In the moment, there are no places, medals, scores, losers or winners.
You’re present, focusing on what’s important now: doing what you have to do. That’s where people get hung up. Especially people with timed events, like shooters and swimmers. They have their mind so set on a time that they pull themselves into the future. When, really, all they need to be doing is executing.
Just keep doing what you’re doing. We’ve already talked about this in the do’s. Do what you know works for you and don’t rush.
Don’t Go Against Your Gut
This is the main reason why people get mental blocks in the pre-season. Because your gut says “I don’t feel ready, I don’t feel safe or prepared. I need a spot” but your competitive nature goes “I don’t want to need a spot. I don’t want a mat, I don’t have time for that.” Then you go against your gut and your brain revolts and won’t let you do it anymore.
Keep trusting your gut. If you need a spot, just take it. Bit by bit. Even if your coach and parents are yelling at you, keep moving forward little by little and trust your gut.
This one eats athletes alive. This tendency to compare yourself to other people. Because when you get honest about it, you’re never really comparing reality to reality. You’re comparing this warped perspective that you have on yourself to this warped perspective on them. It’s really easy to look at people and go “They’ve got it all together. They’re so lucky.” Meanwhile, we’re in our own minds going “Oh my gosh. I screwed up. I’m the worst.”
Here’s a secret for you: They’re probably doing the exact same thing. There’s no use in allowing what other people might be doing or thinking affect you.
If you’re thinking about how someone else is better than you, they’re getting the skills and you’re not, that can make you start to feel frantic. It’ll make you want to change up what you’re doing. Your focus should continuously be about inching forward every single week.
You can’t control what other people are doing, so don’t do it. Comparing is not helpful. I’m here to tell you that if you’re comparing yourself and not coming out ahead, it’s not useful during the pre-season or during competition.

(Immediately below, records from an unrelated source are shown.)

-- ==== Sys2Proof/Laws/Frame.lean ====
section
/-!
SUPPORT. From a mask to a frame: what an answer keeps, said by the components that a command may change.
-/

namespace Sys2Proof.Machine

/-- Every component that is not listed lies outside the mask. -/
def Comp.outside (m : Nat) (l : List Comp) : Bool := all.all fun x => l.contains x || !m.testBit x.idx

theorem Comp.mem_all (x : Comp) : x ∈ all := by cases x <;> decide

theorem Answers.frame {m : Nat} {l : List Comp} {s : State} {o : Out} (h : Answers m s o) (e : Comp.outside m l = true) :
    ∃ t, o = .next t ∧ (∀ x : Comp, x ∉ l → x.same s t) ∧ (s.wf = true → t.wf = true) := by
  obtain ⟨t, ht, hk⟩ := h
  refine ⟨t, ht, fun x hx => hk.agree x ?_, hk.canon⟩
  have := (List.all_eq_true.mp e) x (Comp.mem_all x)
  simpa [hx] using this

end Sys2Proof.Machine
end

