-- ==== Sys2Proof/Laws/KeepsLegs.lean ====
section
/-!
SUPPORT. What each operation of Machine/Legs.lean keeps.
-/

namespace Sys2Proof.Machine

theorem State.setGrp_keeps {fr : Nat} {r0 s : State} {g : Nat} {x : Group}
    (h : Keeps fr r0 s) (hk : fr ||| 0x8000 = fr) :
    Keeps fr r0 (State.setGrp s g x) := by
  unfold State.setGrp
  repeat' (first
    | with_reducible assumption
    | exact lor_sub hk rfl
    | extract_lets
    | (fail_if_success (with_reducible apply keeps_pending)); with_reducible apply keeps_pwm)

theorem State.setLeg_keeps {fr : Nat} {r0 s : State} {l : Nat} {x : Leg}
    (h : Keeps fr r0 s) (hk : fr ||| 0x8000 = fr) :
    Keeps fr r0 (State.setLeg s l x) := by
  unfold State.setLeg
  repeat' (first
    | with_reducible assumption
    | exact lor_sub hk rfl
    | extract_lets
    | (fail_if_success (with_reducible apply keeps_pending)); with_reducible apply keeps_pwm)

theorem State.each_keeps {fr : Nat} {r0 s : State} {l : List Nat} {f : State → Nat → State} (h : Keeps fr r0 s)
    (hk : fr ||| 0x0 = fr) (hf : ∀ s x, Keeps fr r0 s → Keeps fr r0 (f s x)) : Keeps fr r0 (State.each s l f) :=
  keeps_foldl h hf

theorem State.noteEdge_keeps {fr : Nat} {r0 s : State} {old : State} {o : Nat}
    (h : Keeps fr r0 s) (hk : fr ||| 0x8000 = fr) :
    Keeps fr r0 (State.noteEdge s old o) := by
  unfold State.noteEdge
  repeat' (first
    | with_reducible assumption
    | exact lor_sub hk rfl
    | with_reducible apply keeps_ite
    | with_reducible apply keeps_snd_ite
    | (fail_if_success (with_reducible apply keeps_pending)); with_reducible apply keeps_pwm
    | intro _
    | split
    | dsimp +zetaDelta only)

theorem State.setDrive_keeps {fr : Nat} {r0 s : State} {o : Nat} {x : Drive}
    (h : Keeps fr r0 s) (hk : fr ||| 0x8000 = fr) :
    Keeps fr r0 (State.setDrive s o x) := by
  unfold State.setDrive
  repeat' (first
    | with_reducible assumption
    | exact lor_sub hk rfl
    | extract_lets
    | with_reducible apply State.noteEdge_keeps
    | (fail_if_success (with_reducible apply keeps_pending)); with_reducible apply keeps_pwm
    | intro _
    | split
    | dsimp +zetaDelta only)

end Sys2Proof.Machine
end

Don’t Let Fear of Failure Change Your Strategy
This is a big one for thinking sports such as baseball or swimming. You have a strategy that you’ve trained, your body knows what to do. But then all of a sudden the pressure is on and you change everything up. You get conservative. You start trying not to lose, rather than playing to win.
This happens in every single sport. All of a sudden, maybe you’re winning and doing okay but then you go “Uh oh. I can’t lose this,” then you change your strategy. That happens in competition and it also happens in pre-season. Don’t change what you’re doing because you’re afraid.
Bottom line: this is not the time to make sweeping changes. Your muscle memory is already built. Your brain patterns are in place. That doesn’t mean you can’t improve mental or physical toughness, it just means that you have to have reasonable expectations and avoid burning yourself out in the process.